The iSCSI storage driver for IBM Storwize V7000 SAN provides OpenNebula with the possibility of using V7000 volumes as block devices for VM images. The use of block based storage presents several benefits over image based storage, especially regarding performance. The entire SAN volume management is achieved through the OpenNebula front-end. This driver supports multipathing, replication and failover with two SAN boxes. Only an iSCSI client and multipath setup is required on host side.

Author

Compatibility

This add-on is compatible with OpenNebula 4.6+

Prerequisites

An optional deployment host is recommended to prepare virtual disks (mkfs, image upload...) but this can be handled by the front-end as well. The benefits are you can take this workload off the front-end and you only have to restart deployment host in case of trouble, not the whole front-end. The deployment host can of course be an OpenNebula VM. You can also decide to use multiple deployment hosts. They will be selected by round-robin like algorithm. If you decide not to use the deployment host(s), its prerequisites apply to the front-end.

OpenNebula Front-end

  • ssh with public key authentication to IBM V7000 for oneadmin user
  • flock which is part of util-linux package

flock is used to manage v7000 access concurrency.
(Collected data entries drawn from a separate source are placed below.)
-- ==== Sys2Proof/Laws/FrameOnce.lean ====
section
/-! SUPPORT. What each operation of `Machine/Once.lean` can change, in the pieces of `Safety.lean`: `<operation>_frame` says it once,
`<operation>_through` carries it past the operation, `<operation>_canonical` says that it keeps the canonical form, and
`<operation>_low`, `<operation>_below` that it keeps the registers below the blocks it works on. -/

open Sys2Proof

namespace Sys2Proof.Machine

set_option linter.unusedSimpArgs false
set_option linter.unusedVariables false

theorem replayNotice_frame (s : State) (n : Nat) (dest : Nat) (all : Bool) :
    sameExcept [.regs, .hg] s (replayNotice s n dest all) := by
  unfold replayNotice
  simp (disch := decide)
@[simp ↓] theorem replayNotice_through (ps : List Piece) (hps : ([.regs, .hg] : List Piece).all (ps.contains ·) = true) (s0 : State)
    (s : State) (n : Nat) (dest : Nat) (all : Bool) :
    sameExcept ps s0 (replayNotice s n dest all) ↔ sameExcept ps s0 s :=
  sameExcept_through (replayNotice_frame s n dest all) hps s0
@[simp ↓] theorem replayNotice_canonical (s : State) (n : Nat) (dest : Nat) (all : Bool) (h : canonical s) : canonical (replayNotice s n dest all) := by
  unfold replayNotice
  simp (maxDischargeDepth := 60) (contextual := true) [h]
theorem replayNotice_low (s : State) (n : Nat) (dest : Nat) (all : Bool) :
    belowKept 0x200000 s (replayNotice s n dest all) := by
  unfold replayNotice
  simp (maxDischargeDepth := 60)
@[simp ↓] theorem replayNotice_below (L : Nat) (hL : L ≤ 0x200000) (s0 : State) (s : State) (n : Nat) (dest : Nat) (all : Bool) :
    belowKept L s0 (replayNotice s n dest all) ↔ belowKept L s0 s :=
  belowKept_iff (belowKept_mono (replayNotice_low s n dest all) hL) s0

theorem credDue_frame (s : State) (t : Nat) (src : Nat) :
    sameExcept [.fclk, .regs, .hg, .wires, .pr] s (credDue s t src) := by
  unfold credDue
  (repeat' split) <;> simp (disch := decide)
@[simp ↓] theorem credDue_through (ps : List Piece) (hps : ([.fclk, .regs, .hg, .wires, .pr] : List Piece).all (ps.contains ·) = true) (s0 : State)
    (s : State) (t : Nat) (src : Nat) :
    sameExcept ps s0 (credDue s t src) ↔ sameExcept ps s0 s :=
  sameExcept_through (credDue_frame s t src) hps s0
@[simp ↓] theorem credDue_canonical (s : State) (t : Nat) (src : Nat) (h : canonical s) : canonical (credDue s t src) := by
  unfold credDue
  (repeat' split) <;> simp (maxDischargeDepth := 60) (contextual := true) [h]
theorem credDue_low (s : State) (t : Nat) (src : Nat) :
    belowKept 0x200000 s (credDue s t src) := by
  unfold credDue
  (repeat' split) <;> simp (maxDischargeDepth := 60)
@[simp ↓] theorem credDue_below (L : Nat) (hL : L ≤ 0x200000) (s0 : State) (s : State) (t : Nat) (src : Nat) :
    belowKept L s0 (credDue s t src) ↔ belowKept L s0 s :=
  belowKept_iff (belowKept_mono (credDue_low s t src) hL) s0

theorem credKeepalive_frame (s : State) (t : Nat) (src : Nat) :
    sameExcept [.fclk, .regs, .hg, .wires, .pr] s (credKeepalive s t src) := by
  unfold credKeepalive
  dsimp only
  (repeat' split) <;> simp (disch := decide)
@[simp ↓] theorem credKeepalive_through (ps : List Piece) (hps : ([.fclk, .regs, .hg, .wires, .pr] : List Piece).all (ps.contains ·) = true) (s0 : State)
    (s : State) (t : Nat) (src : Nat) :
    sameExcept ps s0 (credKeepalive s t src) ↔ sameExcept ps s0 s :=
  sameExcept_through (credKeepalive_frame s t src) hps s0
@[simp ↓] theorem credKeepalive_canonical (s : State) (t : Nat) (src : Nat) (h : canonical s) : canonical (credKeepalive s t src) := by
  unfold credKeepalive
  dsimp only
  (repeat' split) <;> simp (maxDischargeDepth := 60) (contextual := true) [h]
theorem credKeepalive_low (s : State) (t : Nat) (src : Nat) :
    belowKept 0x200000 s (credKeepalive s t src) := by
  unfold credKeepalive
  dsimp only
  (repeat' split) <;> simp (maxDischargeDepth := 60)
@[simp ↓] theorem credKeepalive_below (L : Nat) (hL : L ≤ 0x200000) (s0 : State) (s : State) (t : Nat) (src : Nat) :
    belowKept L s0 (credKeepalive s t src) ↔ belowKept L s0 s :=
  belowKept_iff (belowKept_mono (credKeepalive_low s t src) hL) s0

theorem ecmtDue_frame (s : State) (n : Nat) (src : Nat) :
    sameExcept [.fclk, .regs, .hg, .wires, .pr] s (ecmtDue s n src) := by
  unfold ecmtDue
  (repeat' split) <;> simp (disch := decide)
@[simp ↓] theorem ecmtDue_through (ps : List Piece) (hps : ([.fclk, .regs, .hg, .wires, .pr] : List Piece).all (ps.contains ·) = true) (s0 : State)
    (s : State) (n : Nat) (src : Nat) :
    sameExcept ps s0 (ecmtDue s n src) ↔ sameExcept ps s0 s :=
  sameExcept_through (ecmtDue_frame s n src) hps s0
@[simp ↓] theorem ecmtDue_canonical (s : State) (n : Nat) (src : Nat) (h : canonical s) : canonical (ecmtDue s n src) := by
  unfold ecmtDue
  (repeat' split) <;> simp (maxDischargeDepth := 60) (contextual := true) [h]
theorem ecmtDue_low (s : State) (n : Nat) (src : Nat) :
    belowKept 0x200000 s (ecmtDue s n src) := by
  unfold ecmtDue
  (repeat' split) <;> simp (maxDischargeDepth := 60)
@[simp ↓] theorem ecmtDue_below (L : Nat) (hL : L ≤ 0x200000) (s0 : State) (s : State) (n : Nat) (src : Nat) :
    belowKept L s0 (ecmtDue s n src) ↔ belowKept L s0 s :=
  belowKept_iff (belowKept_mono (ecmtDue_low s n src) hL) s0

theorem takeCred_frame (s : State) (n : Nat) :
    sameExcept [.regs, .hg] s (takeCred s n) := by
  unfold takeCred
  (repeat' split) <;> simp (disch := decide)
@[simp ↓] theorem takeCred_through (ps : List Piece) (hps : ([.regs, .hg] : List Piece).all (ps.contains ·) = true) (s0 : State)
    (s : State) (n : Nat) :
    sameExcept ps s0 (takeCred s n) ↔ sameExcept ps s0 s :=
  sameExcept_through (takeCred_frame s n) hps s0
@[simp ↓] theorem takeCred_canonical (s : State) (n : Nat) (h : canonical s) : canonical (takeCred s n) := by
  unfold takeCred
  (repeat' split) <;> simp (maxDischargeDepth := 60) (contextual := true) [h]
theorem takeCred_low (s : State) (n : Nat) :
    belowKept 0x200000 s (takeCred s n) := by
  unfold takeCred
  (repeat' split) <;> simp (maxDischargeDepth := 60)
@[simp ↓] theorem takeCred_below (L : Nat) (hL : L ≤ 0x200000) (s0 : State) (s : State) (n : Nat) :
    belowKept L s0 (takeCred s n) ↔ belowKept L s0 s :=
  belowKept_iff (belowKept_mono (takeCred_low s n) hL) s0

theorem takeEcmt_frame (s : State) (n : Nat) :
    sameExcept [.regs, .hg, .wires, .pr, .al] s (takeEcmt s n) := by
  unfold takeEcmt
  (repeat' split) <;> simp (disch := decide)
@[simp ↓] theorem takeEcmt_through (ps : List Piece) (hps : ([.regs, .hg, .wires, .pr, .al] : List Piece).all (ps.contains ·) = true) (s0 : State)
    (s : State) (n : Nat) :
    sameExcept ps s0 (takeEcmt s n) ↔ sameExcept ps s0 s :=
  sameExcept_through (takeEcmt_frame s n) hps s0
@[simp ↓] theorem takeEcmt_canonical (s : State) (n : Nat) (h : canonical s) : canonical (takeEcmt s n) := by
  unfold takeEcmt
  (repeat' split) <;> simp (maxDischargeDepth := 60) (contextual := true) [h]
theorem takeEcmt_low (s : State) (n : Nat) :
    belowKept 0xD0000 s (takeEcmt s n) := by
  unfold takeEcmt
  (repeat' split) <;> simp (maxDischargeDepth := 60)
@[simp ↓] theorem takeEcmt_below (L : Nat) (hL : L ≤ 0xD0000) (s0 : State) (s : State) (n : Nat) :
    belowKept L s0 (takeEcmt s n) ↔ belowKept L s0 s :=
  belowKept_iff (belowKept_mono (takeEcmt_low s n) hL) s0

theorem takeEnak_frame (s : State) (n : Nat) :
    sameExcept [.regs, .hg, .wires, .pr, .al] s (takeEnak s n) := by
  unfold takeEnak
  (repeat' split) <;> simp (disch := decide)
@[simp ↓] theorem takeEnak_through (ps : List Piece) (hps : ([.regs, .hg, .wires, .pr, .al] : List Piece).all (ps.contains ·) = true) (s0 : State)
    (s : State) (n : Nat) :
    sameExcept ps s0 (takeEnak s n) ↔ sameExcept ps s0 s :=
  sameExcept_through (takeEnak_frame s n) hps s0
@[simp ↓] theorem takeEnak_canonical (s : State) (n : Nat) (h : canonical s) : canonical (takeEnak s n) := by
  unfold takeEnak
  (repeat' split) <;> simp (maxDischargeDepth := 60) (contextual := true) [h]
theorem takeEnak_low (s : State) (n : Nat) :
    belowKept 0xD0000 s (takeEnak s n) := by
  unfold takeEnak
  (repeat' split) <;> simp (maxDischargeDepth := 60)
@[simp ↓] theorem takeEnak_below (L : Nat) (hL : L ≤ 0xD0000) (s0 : State) (s : State) (n : Nat) :
    belowKept L s0 (takeEnak s n) ↔ belowKept L s0 s :=
  belowKept_iff (belowKept_mono (takeEnak_low s n) hL) s0

end Sys2Proof.Machine
end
Only one session will be opened on a single v7000 box at a time.

OpenNebula Deployment Host(s)

  • open-iscsi initiator
  • multipath
  • ddpt

ddpt is used to clone to a different target datastore using sparse copy to speed up data transfers. You can still use traditional dd command if you prefer. See the beginning of v7000_script.sh file and set USE_DDPT=0.

OpenNebula Hosts

  • open-iscsi initiator
  • multipath

IBM Storwize V7000

  • A oneadmin user with public key authentication
  • Registered OpenNebula hosts and deployment host(s) for iSCSI.

Installation

OpenNebula Front-End

  • Copy these files/directories:

    • datastore/v7000 -> /var/lib/one/remotes/datastore/v7000
    • tm/v7000 -> /var/lib/one/remotes/tm/v7000
  • Add "v7000" to "arguments" attribute of TM_MAD and DATASTORE_MAD in /etc/one/oned.conf

    TM_MAD = [
      executable = "one_tm",
      arguments = "-t 15 -d dummy,lvm,shared,fs_lvm,qcow2,ssh,vmfs,ceph,dev,v7000"
    ]
    
    DATASTORE_MAD = [
      executable = "one_datastore",
      arguments  = "-t 15 -d dummy,fs,vmfs,lvm,ceph,dev,v7000"
    ]
    
  • Add the following to the bottom of /etc/one/oned.conf

    TM_MAD_CONF = [
      name = "v7000", ln_target = "NONE", clone_target = "SELF", shared = "yes"
    ]
    
  • For live migration, you have to add the following to

    • /var/lib/one/remotes/tm/shared/premigrate

      DRIVER_PATH=$(dirname $0)
      . ${DRIVER_PATH}/../../tm/v7000/premigrate $1 $2 $3 $4 $5 $6
      
    • /var/lib/one/remotes/tm/shared/postmigrate

      DRIVER_PATH=$(dirname $0)
      . ${DRIVER_PATH}/../../tm/v7000/postmigrate $1 $2 $3 $4 $5 $6
      

Configuration

###Configuring the System Datastore

To use V7000 drivers, you have to configure the system datastore as shared. This sytem datastore will only hold the symbolic links to the block devices, so it will not take much space. See more details on the System Datastore Guide.

It will also be used to hold context images, they will be created as regular files.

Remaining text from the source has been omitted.